From: Nevin Liber <nevin_at_[hidden]>
Date: Thu, 10 Oct 2013 20:18:18 -0500
On 10 October 2013 18:24, Gabriel Dos Reis <gdr_at_[hidden]> wrote:

> Nevin Liber <nevin_at_[hidden]> writes:
> | [Y'know, I really wish replies would by default go the whole ub group...]
> I cannot control your email software, but when you sent me the message,
> it wasn't addressed to the group and I replied the same way.

It isn't my software (Gmail web client); it's the mailing list. All the
other reflectors default to replying to the group; this one defaults to
replying only to the original author. I'm not sure who to contact to get
that changed.

> As observed by Sean Parent in another discussion, std::less<T*> as a
> total order was never meant to be synonymous for operator< on pointers.

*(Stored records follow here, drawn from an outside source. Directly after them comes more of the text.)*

/-- The parts of the argument block, by page and line: (offset, length). -/
def argParts (l : Launch) : List (Nat × Nat) :=
  let a := l.args.toNat
  (linesIn a l.arglen).map fun n => (max a (128 * n) - a, min (a + l.arglen) (128 * n + 128) - max a (128 * n))
/-- A line of the block as a load by the workgroup's first wave gives it: its bytes, or a cause. -/
def State.argLine (s : State) (wi : Nat) (acc : Acc) (tok : Dword) (va n : Nat) : Except Nat (List Byte) :=
  match s.xlate acc va with
  | .error c => .error c.code
  | .ok f =>
    let merged := 2 ≤ (s.taskOfWg wi).launch.dmode
    if eFab f.leaf then
      let k := s.fabCause tok default (f.askLine engMod)
      let bs := s.fabBytes tok default (f.askLine engMod) (f.dpa % 128) n
      if k ≠ 0 then .error k else .ok (if merged then s.viewOver wi f.vkey bs else bs)
    else if s.uncorr f.key then .error 0x80
    else .ok (if merged then s.viewOver wi f.vkey (s.readAt f n) else s.readAt f n)
/-- The block read once (R375): its bytes, or a cause and its address; cause 0 while lines of another device are awaited. -/
def State.readArgs (s : State) (wi : Nat) : Except (Nat × Dword) (List Byte) × State :=
  let t := s.taskOfWg wi
  let g := s.wgAt wi
  let acc : Acc :=
    { core := globalCore g.die g.core, die := g.die, ctx := t.ctx, user := t.user, space := .global, rd := true, wr := false }
  let tok := (((s.wavesOf wi).head?).map fun i => (s.waveAt i).token).getD 0
  let ps := argParts t.launch
  let asks := ps.filterMap fun p =>
    match s.xlate acc (t.launch.args.toNat + p.1) with
    | .ok f => if eFab f.leaf then some (f.askLine engMod) else none
    | .error _ => none
  if !s.fabReady tok default asks then (.error (0, 0), s.fabAskAll g.die tok default asks)
  else
    let r := ps.foldl (fun (r : Except (Nat × Dword) (List Byte)) p =>
      match r with
      | .error e => .error e
      | .ok bs =>
        let va := t.launch.args.toNat + p.1
        match s.argLine wi acc tok va p.2 with
        | .error k => .error (k, dw va)
        | .ok x => .ok (bs ++ x)) (.ok [])
    (r, (s.walked acc (ps.map fun p => t.launch.args.toNat + p.1)).fabDrop tok default)

/-- Frame words 0-2 of a thread, and its arguments from word 4 on: (word, value). -/
def Launch.frameWords (l : Launch) (budget : Nat) (tys : List Ty) (bs : List Byte) : List (Nat × Nat) :=
  [(0, l.handle * 2 ^ 16 + l.fidx), (1, budget / 8 * 2 ^ 24 + 0xFFFF), (2, l.pwords)] ++
  (List.range ((tys.map regCount).foldl (· + ·) 0)).map fun k => (4 + k, natAt bs (4 * k) 4)
/-- The device writes those words of every lane of a wave, up to private word 16,383: the lanes' copies of one word lie side by side (R250). -/
def State.startWave (s : State) (i : Nat) (ws : List (Nat × Nat)) : State :=
  let w := s.waveAt i
  let t := s.taskOfWg w.wg
  (ws.filter fun e => decide (t.launch.pwords + e.1 < 16384)).foldl (fun s e => s.ctxWrite t.ctx (w.wordVa (t.launch.pwords + e.1) 0) (wordsBytes 4 (List.replicate 32 e.2))) s

/-- Every lane of every wave of a workgroup takes the arguments; or the cause is kept for wave 0's first bundle. -/
def State.takeArgs (s : State) (wi : Nat) : State :=
  let t := s.taskOfWg wi
  let tys := ((s.funcOf t.launch.handle t.launch.fidx).map fun f => f.sig.params).getD []
  match s.readArgs wi with
  | (.error e, s) => s.updWg wi fun g => { g with argsDue := some e }
  | (.ok bs, s) =>
    let vs := argVals tys bs
    let s := (s.wavesOf wi).foldl (fun s i =>
      (s.startWave i (t.launch.frameWords (s.waveAt i).budget tys bs)).updWave i fun w => w.mapLanes fun _ l => l.setVals 0 vs) s
    s.updWg wi fun g => { g with argsDue := none }

/-! ## Heat (R384, R385) -/

/-- Band of a temperature in 1/16 degC. -/
def bandOf (t : Nat) : Nat := if t < 1360 then 0 else if t < 1520 then 1 else if t < 1680 then 2 else 3
/-- Lower bound of a band, in 1/16 degC. -/
def bandLow (b : Nat) : Nat := if b = 0 then 0 else if b = 1 then 1360 else if b = 2 then 1520 else 1680
/-- 500 GB/s times loss, in halves of a GB/s. -/
def lossHalf (b : Nat) : Nat := if b = 0 then 25 else if b = 1 then 50 else 100

/-- The band after a sample: it rises at once, and falls only past 1 degC below its lower bound. -/
def nextBand (t : Nat) : Nat → Nat
  | 0 => bandOf t
  | b + 1 => if b + 1 ≤ bandOf t then bandOf t else if t + 16 ≤ bandLow (b + 1) then nextBand t b else b + 1

def State.vtemp (s : State) (d v : Nat) : Nat := (s.dieGet d (0x080 + v)).toNat
def nearVault (v c : Nat) : Bool := 5 * v / 8 == c
/-- Cost of a workgroup of heat class `h` on cluster `c` at vault `v`, in halves of a GB/s; none when the test refuses. -/
def State.vaultCost (s : State) (d c h v : Nat) : Option Nat :=
  let x := s.dieAt d
  let hc := s.dieGet d (0x040 + h)
  let t := s.vtemp d v
  let b := x.bands.getD v 0
  let t' := t + (if nearVault v c then bits hc 24 8 else bits hc 16 8)
  if b = 3 ∨ 1680 ≤ t' then none
  else
    let b' := max b (bandOf t')
    let cost := (if nearVault v c then 2 * bits hc 0 16 else 0) + (lossHalf b' - lossHalf b)
    if 1000 < lossHalf b + x.chg.getD v 0 + cost + 2 * bits (s.dieGet d 0x035) 0 16 then none else some cost
/-- The costs at the 32 vaults. -/
def State.heatCost (s : State) (d c h : Nat) : Option (List Nat) := (List.range 32).mapM fun v => s.vaultCost d c h v

/-! ## Admission (R380-R382) -/

/-- Workgroups that hold resources of a die. -/
def State.wgsOn (s : State) (d : Nat) : List Workgroup :=
  s.wgs.filter fun g => g.die == d && (g.st == .resident || g.st == .saving || g.st == .killing)
def Workgroup.waves (s : State) (g : Workgroup) : Nat := ((s.taskOf g.task).map fun t => t.launch.nwave).getD 0
/-- Register-cache lines of a core: 6,144, less what its workgroups hold (R27). -/
def State.linesFree (s : State) (d core : Nat) : Nat :=
  6144 - ((s.wgsOn d).filter fun g => g.core == core).foldl (fun n g => n + g.budget * g.waves s) 0
def State.spadFree (s : State) (d c : Nat) : Nat :=
  spadOf d - ((s.wgsOn d).filter fun g => g.core / 4 == c).foldl (fun n g => n + g.spadB) 0

/-- The key of the translation of a task's entry function on a die, at a budget. -/
def State.entryKey (s : State) (t : Task) (d b : Nat) : TransKey :=
  { modkey := ((s.moduleOf t.launch.handle).map Module.key).getD 0, func := t.launch.fidx, cls := dieClass d, gen := Config.translatorGen, budget := b,
    dmode := t.launch.dmode }
/-- The largest budget at which `n` waves find their lines free on a core. -/
def State.lowered (s : State) (d core n : Nat) : Nat := s.linesFree d core / n / 8 * 8
/-- The budget at which a core takes a workgroup that would run at budget `b` (R381): a lower one is at least MINB of the function's translation,
which stands in the cache. -/
def State.admitBudget (s : State) (t : Task) (d core b : Nat) : Option Nat :=
  let n := t.launch.nwave
  if b * n ≤ s.linesFree d core then some b
  else
    let b2 := s.lowered d core n
    match s.freshImage d (s.entryKey t d b) with
    | some i => if b2 = 0 ∨ b2 < i.minb then none else some b2
    | none => none

/-- A new wave of a workgroup: its spatial loop levels stand at the workgroup's coordinates in the entry function's levels (R154). -/
def State.newWave (s : State) (wi n d core slot seq pbase : Nat) (wbp : Option Dword) (budget : Nat) : Wave :=
  let t := s.taskOfWg wi
  let p := s.blockLoc budget t.launch.handle t.launch.fidx 0 0
  let ls := ((s.funcOf t.launch.handle t.launch.fidx).map FuncInfo.loops).getD []
  let fr : Frame := { vals := [], ret := none, dst := 0, callerFb := t.launch.pwords, budget := budget, bpos := 0, cont := false }
  let l : Lane :=
    { st := .running, wait := .none, pc := p, after := p, frames := [fr], fb := t.launch.pwords, rsidx := 0, bpos := 0, g := [], s := [],
      fm := [] }
  { die := d, core := core, slot := slot, seq := seq, wg := wi, num := n, live := true, lanes := List.replicate 32 l,
    enr := List.replicate 8 0, prk := List.replicate 8 0, idx := (List.range 6).map fun k => if (ls.getD k default).kind ≠ 0 then w32 (spatialCoord ls (s.wgAt wi).num k) else 0
    trip := List.replicate 6 0, fpf := 0, fpAt := 0, fpNew := 0, retired := 0,
    sincePhase := 0, arrivedOn := [], starve := 0, unoffered := [], offerNext := none, hold := 0, passTurn := false, wkp := false,
    faulted := false, frec := none, late := [], pend := none, contfn := 0, contarg := 0, incont := false, csig := false, cmask := 0,
    rpc := default, contAsk := none, unsaved := false, tlbAfter := none, q := [], tiles := [], qoffer := false, fmPend := [], landings := [], tilePend := [], cold := [],
    blockBad := false,
    pbase := dw ((Config.pbaseUnit % 2 ^ 35 + pbase) * 2 ^ 21), wbp := wbp, budget := budget, opfence := false, cutAt := none,
    cutStop := false, throttled := 0, primary := false, migrate := false,
    xfail := none, evicted := false, retr := none, xwait := none }

/-- The lowest unit of the own-word areas that no live wave has (R250). -/
def State.freePbase (s : State) (i : Nat) : Nat :=
  let used := ((s.waves.filter Wave.live).map fun w => (w.pbase.toNat / 2 ^ 21 + 2 ^ 43 - Config.pbaseUnit % 2 ^ 35) % 2 ^ 43)
  ((List.range (used.length + i + 1)).filter fun k => !used.contains k).getD i 0
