-- ==== Sys2Proof/Certificates/Slice0/Obligations.lean ====
section
/-! DEFINITION. The statements for the provers. -/
open Sys2Proof Sys2Proof.Machine Sys2Proof.Safety

/-! ## Integer and address instructions (05_integer.md) -/

/-- R162: the arithmetic instructions, element by element. `toI` is the integer an element's bits stand for in its signedness; a wrapped result is
the one integer modulo 2^w, a saturated one is clamped to MIN..MAX. -/
def Obligations.IntegerArithmetic : Prop :=
  ∀ (s : State) (ty : Ty) (a b c : Opnd), Issuing s →
    let w := (Ty.elem ty).width
    let x := fun o L j => toI (Ty.elem ty) (s.el ty o L j)
    let v := fun d => toI (Ty.elem ty) d
    let lo := eMin (Ty.elem ty)
    let hi := eMax (Ty.elem ty)
    ByElement (.add ty a b) s ty (fun L j d => (d : Int) ≡ x a L j + x b L j [ZMOD 2 ^ w]) ∧
    ByElement (.sub ty a b) s ty (fun L j d => (d : Int) ≡ x a L j - x b L j [ZMOD 2 ^ w]) ∧
    ByElement (.mul ty a b) s ty (fun L j d => (d : Int) ≡ x a L j * x b L j [ZMOD 2 ^ w]) ∧
    ByElement (.mad ty a b c) s ty (fun L j d => (d : Int) ≡ x a L j * x b L j + x c L j [ZMOD 2 ^ w]) ∧
    ByElement (.neg ty a) s ty (fun L j d => (d : Int) ≡ 0 - x a L j [ZMOD 2 ^ w]) ∧
    ByElement (.mulhi ty a b) s ty (fun L j d => v d = x a L j * x b L j / 2 ^ w) ∧
    ByElement (.abs ty a) s ty (fun L j d => if x a L j < 0 then (d : Int) ≡ 0 - x a L j [ZMOD 2 ^ w] else d = s.el ty a L j) ∧
    ByElement (.min ty a b) s ty (fun L j d => v d = min (x a L j) (x b L j)) ∧
    ByElement (.max ty a b) s ty (fun L j d => v d = max (x a L j) (x b L j)) ∧
    ByElement (.addsat ty a b) s ty (fun L j d => v d = max lo (min hi (x a L j + x b L j))) ∧
    ByElement (.subsat ty a b) s ty (fun L j d => v d = max lo (min hi (x a L j - x b L j)))

/-- R163: division and remainder, with the cases of a zero divisor and of MIN by −1. R164: addc and subb give the sum or difference and the carry or
borrow, on the bits as unsigned numbers. -/
def Obligations.CarriesAndDivision : Prop :=
  (∀ (s : State) (ty : Ty) (a b : Opnd), Issuing s →
    let e := Ty.elem ty
    let x := fun o L j => toI e (s.el ty o L j)
    let corner := fun L j => e.signed = true ∧ x a L j = eMin e ∧ x b L j = -1
    ByElement (.div ty a b) s ty (fun L j q =>
      (s.el ty b L j = 0 → q = 2 ^ e.width - 1) ∧ (corner L j → q = s.el ty a L j) ∧
      (s.el ty b L j ≠ 0 → ¬corner L j → toI e q = (x a L j).tdiv (x b L j))) ∧
    ByElement (.rem ty a b) s ty (fun L j r =>
      (s.el ty b L j = 0 → r = s.el ty a L j) ∧ (corner L j → r = 0) ∧
      (s.el ty b L j ≠ 0 → ¬corner L j → toI e r = x a L j - (x a L j).tdiv (x b L j) * x b L j))) ∧
  (∀ (s : State) (ty : Ty) (a b c : Opnd), Issuing s →
    let w := (Ty.elem ty).width
    let x := fun o L => s.el ty o L 0
    let cin := fun L => elemAt (s.opnd tyB1 c L) 1 0
    Gives2 (.addc ty a b c) s (fun L d co =>
      d.toNat < 2 ^ w ∧ co.toNat ≤ 1 ∧ d.toNat + 2 ^ w * co.toNat = x a L + x b L + cin L) ∧
    Gives2 (.subb ty a b c) s (fun L d co =>
      d.toNat < 2 ^ w ∧ co.toNat ≤ 1 ∧ (d.toNat : Int) = x a L - x b L - cin L + 2 ^ w * co.toNat))

/-- R165 and R166: logic bit by bit; shifts and rotations by the unsigned count. -/
def Obligations.LogicAndShifts : Prop :=
  ∀ (s : State) (ty : Ty) (a b : Opnd), Issuing s →
    let w := (Ty.elem ty).width
    let x := fun L j k => (s.el ty a L j).testBit k
    let y := fun L j k => (s.el ty b L j).testBit k
    let n := fun L j => s.el ty b L j
    let bits := fun (i : Instr) (f : Nat → Nat → Nat → Bool) =>
      ByElement i s ty fun L j d => ∀ k, k < w → d.testBit k = f L j k
    bits (.and ty a b) (fun L j k => x L j k && y L j k) ∧
    bits (.or ty a b) (fun L j k => x L j k || y L j k) ∧
    bits (.xor ty a b) (fun L j k => x L j k ^^ y L j k) ∧
    bits (.not ty a) (fun L j k => !x L j k) ∧
    bits (.andn ty a b) (fun L j k => x L j k && !y L j k) ∧
    bits (.shl ty a b) (fun L j k => decide (n L j ≤ k) && x L j (k - n L j)) ∧
    bits (.shr ty a b) (fun L j k => x L j (k + n L j)) ∧
    bits (.sra ty a b) (fun L j k => if k + n L j < w then x L j (k + n L j) else x L j (w - 1)) ∧
    bits (.rotl ty a b) (fun L j k => x L j ((k + (w - n L j % w)) % w)) ∧
    bits (.rotr ty a b) (fun L j k => x L j ((k + n L j) % w))

/-- R167: the counts and orders of bits and bytes. R168: bit fields. The field starts at min(off, w) and is cut at w. -/
def Obligations.BitCountsOrdersAndFields : Prop :=
  (∀ (s : State) (ty : Ty) (a : Opnd), Issuing s →
    let w := (Ty.elem ty).width
    let x := fun L j => s.el ty a L j
    ByElement (.clz ty a) s ty (fun L j d => ∃ n, d = n % 2 ^ w ∧ n ≤ w ∧ x L j < 2 ^ (w - n) ∧ (n < w → 2 ^ (w - n - 1) ≤ x L j)) ∧
    ByElement (.ctz ty a) s ty (fun L j d => ∃ n, d = n % 2 ^ w ∧ n ≤ w ∧ 2 ^ n ∣ x L j ∧ (n < w → (x L j).testBit n = true)) ∧
    ByElement (.popc ty a) s ty (fun L j d => d = ((List.range w).countP fun k => (x L j).testBit k) % 2 ^ w) ∧
    ByElement (.brev ty a) s ty (fun L j d => ∀ k, k < w → d.testBit k = (x L j).testBit (w - 1 - k)) ∧
    ByElement (.bswap ty a) s ty (fun L j d => ∀ k, k < w / 8 → d / 2 ^ (8 * k) % 256 = x L j / 2 ^ (8 * (w / 8 - 1 - k)) % 256)) ∧
  (∀ (s : State) (ty : Ty) (a ins off width : Opnd), Issuing s →
    let w := (Ty.elem ty).width
    let o := fun L => min (s.opnd tyN32 off L).toNat w
    let n := fun L => min (s.opnd tyN32 width L).toNat (w - o L)
    let x := fun L j k => (s.el ty a L j).testBit k
    ByElement (.bfx ty a off width) s ty (fun L j d => ∀ k, k < w → d.testBit k =
      if k < n L then x L j (o L + k)
      else (Ty.elem ty).signed && decide (0 < n L) && x L j (o L + n L - 1)) ∧
    ByElement (.bfi ty a ins off width) s ty (fun L j d => ∀ k, k < w → d.testBit k =
      if o L ≤ k ∧ k < o L + n L then (s.el ty ins L j).testBit (k - o L) else x L j k))

/-- R169, R170, R171: compare, select, and the conversions of width (the source in its own type). -/
def Obligations.CompareSelectConvert : Prop :=
  ∀ (s : State) (ty : Ty) (code : Cmp) (a b c : Opnd), Issuing s →
    let e := Ty.elem ty
    let src := Ty.elem (s.opndTy [] a)
    let x := fun o L => s.el ty o L 0
    let holds := fun L => match code with
      | .eq => x a L = x b L
      | .ne => x a L ≠ x b L
      | .lt => toI e (x a L) < toI e (x b L)
      | .le => toI e (x a L) ≤ toI e (x b L)
      | .gt => toI e (x b L) < toI e (x a L)
      | .ge => toI e (x b L) ≤ toI e (x a L)
      | .ltu => x a L < x b L
      | .leu => x a L ≤ x b L
      | .gtu => x b L < x a L
      | .geu => x b L ≤ x a L
    let y := fun L => elemAt (s.opnd ty a L) src.width 0
    Gives (.cmp ty code a b) s (fun L d => (holds L → d = 1) ∧ (¬holds L → d = 0)) ∧
    Gives (.sel ty c a b) s (fun L d => d = if elemAt (s.opnd tyB1 c L) 1 0 = 1 then s.opnd ty a L else s.opnd ty b L) ∧
    (src.width ≤ ty.width → Gives (.zext ty a) s (fun L d => d.toNat = y L)) ∧
    (src.width ≤ ty.width → Gives (.sext ty a) s (fun L d => d.toNat < 2 ^ ty.width ∧
      ∀ k, k < ty.width → d.toNat.testBit k = (y L).testBit (min k (src.width - 1)))) ∧
    Gives (.trunc ty a) s (fun L d => d.toNat = (s.opnd ty a L).toNat % 2 ^ ty.width)

/-- R172, R173, R174, R146: addresses, constants, special registers (R175: RETIRED counts the bundles issued before), and the addresses of
descriptors and linkage entries. -/
def Obligations.AddressesAndConstants : Prop :=
  ∀ (s : State) (ty : Ty) (shift : BitVec 3) (base idx disp v : Opnd) (code k : BitVec 30), Issuing s →
    let e := Ty.elem (s.opndTy [] idx)
    let x := fun L => toI e (elemAt (s.opnd (s.opndTy [] idx) idx L) e.width 0)
    Gives (.lea shift base idx disp) s (fun L d => d.toNat < 2 ^ 64 ∧
      (d.toNat : Int) ≡ (elemAt (s.opnd tyA64 base L) 64 0 : Int) + x L * 2 ^ shift.toNat + elemAt (s.opnd tyI64 disp L) 64 0 [ZMOD 2 ^ 64]) ∧
    Gives (.const ty v) s (fun L d => d = s.opnd ty v L) ∧
    Gives (.sreg ty code) s (fun L d => d.toNat = s.sregVal code.toNat L % 2 ^ ty.width) ∧
    Gives (.sreg tyN32 0x00) s (fun L d => d.toNat = L) ∧
    Gives (.sreg tyN64 0x09) s (fun _ d => d.toNat = s.wv.retired.toNat) ∧
    Gives (.sreg tyN32 0x0E) s (fun _ d => d.toNat = s.issue.mask.toNat) ∧
    ∀ m, s.moduleOf s.issue.loc.handle = some m →
      Gives (.fnaddr k) s (fun _ d => d.toNat = (m.descBase.toNat + 16 * k.toNat) % 2 ^ 64) ∧
      Gives (.lnkaddr k) s (fun _ d => d.toNat = (m.linkBase.toNat + 8 * k.toNat) % 2 ^ 64)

Sean also says in [c++std-lib-ext-550]: The definition of std::less should
be "a representational order if no natural total order (operator <) is
available, otherwise the natural total order". He goes on: "They are named
separately, operator<() is the natural total order and std::less<> is the
natural total order if one exists, otherwise it is a representational

Pointers clearly violate those rules.

Of course, C++ experts live with these contradictory rules all the time.
 That's what makes them experts... :-( Some experts even argue we should
keep this contradictory behavior without providing concrete reasons why it
is still necessary.

> | If someone writes:
> |
> | struct Foo
> | {
> | X x;
> | Y y;
> | Z z;
> |
> | friend bool operator<(Foo const& l, Foo const& r)
> | { return std::tie(l.x, l.y, l.z) < std::tie(r.x, r.y, r.z); }
> in my book, that someone writing this isn't a novice, but we have
> already disagreed on this.

It doesn't take an expert to want to use an object as a key in a set or a
map. I was assuming that novices had access to Boost; if you don't want to
make that assumption, I'm fine with that too.

> | };
> |
> | If X, Y or Z are pointers, this code is broken!
> If X, Y, and Z are pointers, I don't think he or she would have written
> that.

Show us how you believe a novice would write this:

If X, Y, Z are types that can be used as keys in a set (why should it
matter whether or not they are pointers?), what does the novice have to
write so that a struct of them can be used as a key in a set?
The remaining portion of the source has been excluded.